FIG. 1 is a schematic flow chart of deletion of index data based on Lucene designation according to the present invention;

FIG. 2 is a schematic diagram of an index marking process according to the present invention.

Detailed Description

The technical solutions in the embodiments of the present invention will be clearly and completely described below with reference to the drawings in the embodiments of the present invention, and it is obvious that the described embodiments are only a part of the embodiments of the present invention, and not all of the embodiments. All other embodiments, which can be derived by a person skilled in the art from the embodiments given herein without making any creative effort, shall fall within the protection scope of the present invention.

In the description of the present invention, it should be noted that the terms "vertical", "upper", "lower", "horizontal", and the like indicate orientations or positional relationships based on those shown in the drawings, and are only for convenience of describing the present invention and simplifying the description, but do not indicate or imply that the referred device or element must have a specific orientation, be constructed in a specific orientation, and be operated, and thus, should not be construed as limiting the present invention.

In the description of the present invention, it should also be noted that, unless otherwise explicitly specified or limited, the terms "disposed," "mounted," "connected," and "connected" are to be construed broadly and may, for example, be fixedly connected, detachably connected, or integrally connected; can be mechanically or electrically connected; they may be connected directly or indirectly through intervening media, or they may be interconnected between two elements.

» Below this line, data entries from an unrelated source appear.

/-- A write of MCH_SPLIT_ADDR (R278): a calibration window holds the operation (R279). GO is ignored while SPLIT = 0; DRAM is written by the secure world alone. -/
def splitWrite (s : State) (who : Requester) (m : Nat) (v : Word) : State :=
  let old := getR s .MCH_SPLIT_ADDR m
  let w := setField (if reqSec s who then setBit old 61 (bit v 61) else old) 37 3 (fieldN v 37 3)
  let s := setR s .MCH_SPLIT_ADDR w m
  if !bit v 63 || !bit (getR s .MCH_DIAG m) 0 then s
  else if inWindow s m then updChan s m (fun c => { c with calSplit := c.calSplit ++ [(who, v)] })
  else
    let a := fieldN w 37 3
    match splitTarget s who m (bit w 61) a with
    | none => updR s .MCH_DIAG (fun d => setBit d 5 true) m
    | some t =>
      let data := getR s .MCH_SPLIT_DATA m
      let side := getR s .MCH_SPLIT_SIDE m
      let done (s : State) : State := updR s .MCH_DIAG (fun d => setBit d 4 true) m
      if bit v 62 then
        let (dv, chk, tal) : Word × Nat × Nat := match t with
          | some a =>
            let x := memWord s a
            (x.val, ((wordCheck x.val x.tal) ^^^ memSyndrome s a).toNat, x.tal.toNat)
          | none =>
            let x := SMap.get (fun _ => (0, 0)) s.testRows (1024 * m + a)
            (x.1, x.2 / 256, x.2 % 256)
        let syn := (wordCheck dv (BitVec.ofNat 8 tal) ^^^ BitVec.ofNat 8 chk).toNat
        let s := setR (setR s .MCH_SPLIT_DATA dv m) .MCH_SPLIT_SIDE (setField (setField 0 15 8 chk) 7 0 tal) m
        done (updR s .MCH_DIAG (fun d => setField d 23 16 syn) m)
      else match t with
        | some a =>
          let s := if isUnscrubbed s (a / 32) then zeroChunk s (a / 32) else s
          let tal := BitVec.ofNat 8 (fieldN side 7 0)
          let s := putWord s a ⟨data, tal⟩ (wordCheck data tal ^^^ BitVec.ofNat 8 (fieldN side 15 8))
          done (updChan s m (fun c => { c with pairBuf := c.pairBuf.filter (fun l => l.1 / 2 != a / 16) }))
        | none => done { s with testRows := SMap.set (fun _ => (0, 0)) s.testRows (1024 * m + a) (data, fieldN side 15 0) }

/-- SPLIT_WRITE: a write of MCH_SPLIT_ADDR with GO = 1 and OP = 0 (R278). -/
def execSplitWrite (who : Requester) (m : BitVec 4) (val : Word) (s : State) : Host.Outcome State Fault Refusal :=
  .next (regCmd s ⟨.MCH_SPLIT_ADDR, m.toNat, 0, 0⟩ (fun s =>
    if mchWriter who then splitWrite s who m.toNat (setBit (setBit val 63 true) 62 false)
    else refuseReg s ⟨.MCH_SPLIT_ADDR, m.toNat, 0, 0⟩ who))

/-- SPLIT_READ: a write of MCH_SPLIT_ADDR with GO = 1 and OP = 1 (R278). -/
def execSplitRead (who : Requester) (m : BitVec 4) (val : Word) (s : State) : Host.Outcome State Fault Refusal :=
  .next (regCmd s ⟨.MCH_SPLIT_ADDR, m.toNat, 0, 0⟩ (fun s =>
    if mchWriter who then splitWrite s who m.toNat (setBit (setBit val 63 true) 62 true)
    else refuseReg s ⟨.MCH_SPLIT_ADDR, m.toNat, 0, 0⟩ who))

/-! ### Windows as commands (R279) -/

/-- Home requests and split operations held by a window are served in order. -/
def windowEnd (s : State) (c len : Nat) : State :=
  let k := chanOf s c
  let s := updR s .MCH_CAL_STS (fun w => setField w 7 0 (max (min 100 len) (fieldN w 7 0))) c
  let s := foldS memAct (updChan s c (fun k => { k with inCal := false, calHeld := [], calSplit := [] })) k.calHeld
  foldS (fun s e => splitWrite s e.1 c e.2) s k.calSplit

/-- A window ends at its hundredth tick at the latest. -/
def windowSettle (s : State) (c : Nat) : State := if (chanOf s c).inCal && !inWindow s c then windowEnd s c 100 else s

/-- Every window that has reached its limit ends. -/
def windowsSettle (s : State) : State := if s.chans.any (fun e => e.2.inCal) then foldS windowSettle s (List.range 16) else s

/-- CALIBRATION_WINDOW_START: at its epoch tick, or in the first cycle after it where the epoch passes the tick (R284), a channel enters
its window. -/
def execCalibrationWindowStart (m : BitVec 4) (s : State) : Host.Outcome State Fault Refusal :=
  let c := m.toNat
  let s := windowSettle s c
  .next (if (s.epoch + 3200000 - 200000 * c) % 3200000 ≤ 1 && !(chanOf s c).inCal && (decide ((chanOf s c).calStart + 1 < s.epoch) || decide (s.epoch ≤ 1)) then
      updR (updChan s c (fun k => { k with inCal := true, calStart := s.epoch })) .MCH_CAL_STS (fun w => satInc w 63 32) c
    else s)

/-- CALIBRATION_WINDOW_END: the requests held are served in order. -/
def execCalibrationWindowEnd (m : BitVec 4) (s : State) : Host.Outcome State Fault Refusal :=
  let c := m.toNat
  .next (if (chanOf s c).inCal then windowEnd s c (s.epoch - (chanOf s c).calStart) else s)

/-- Delivers a home's request in flight to its controller. -/
def memCmd (op : BitVec 6) (line : BitVec 32) (s : State) : State :=
  let s := windowSettle s (channelOf (64 * line.toNat))
  match takeMsg s (fun m => m.op = op && m.line = line.toNat) with
  | some (m, s) => memRequest s m
  | none => s

/-- MEM_READ. -/
def execMemRead (line : BitVec 32) (s : State) : Host.Outcome State Fault Refusal := .next (memCmd 0x14 line s)
/-- MEM_WRITE. -/
def execMemWrite (line : BitVec 32) (s : State) : Host.Outcome State Fault Refusal := .next (memCmd 0x15 line s)

end Sys2Proof.Machine
end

The specific meanings of the above terms in the present invention can be understood by those skilled in the art according to specific situations.

Referring to fig. 1-2, the present invention provides a technical solution: a large-index rapid splitting method based on Lucene comprises the following steps:

Further, the original index data may be accessed on the new index slice by tagging in S1).

Furthermore, the method performs rapid index splitting in idle time through manual control.

The working principle is as follows: by utilizing a soft connection principle of files under Linux, marking a current newly-built index fragment directory to mark an original index file storage position pointed by the current file, avoiding copy overhead, simultaneously accessing original index data on a new index fragment, deleting half of specified index data on the current newly-built index fragment by virtue of the delete from characteristic of Lucene, deleting the opposite other half of data on the other index fragment, and completing the process of splitting the index file from one into two; because the source file data of the link file is deleted without being influenced by the soft connection principle, the process of splitting the index file from one into two can be completed, the splitting process does not need additional copy overhead, and the efficiency of deleting the designated index data is high, so the index splitting process is extremely fast, and the time consumption is not too much even if the data volume is large;

and after the index splitting is completed, determining a storage directory positioned by the current index data according to a deleting condition used in the deleting operation, and warehousing the subsequent data again.

Although embodiments of the present invention have been shown and described, it will be appreciated by those skilled in the art that changes, modifications, substitutions and alterations can be made in these embodiments without departing from the principles and spirit of the invention, the scope of which is defined in the appended claims and their equivalents.

Claims

1. A large-index rapid splitting method based on Lucene is characterized in that: the method comprises the following steps:

2. The large index fast splitting method based on Lucene as claimed in claim 1, wherein: said S1) can access the original index data on the new index slice by the tag.

3. The large index fast splitting method based on Lucene as claimed in claim 1, wherein: the method performs rapid index splitting in idle time through manual control.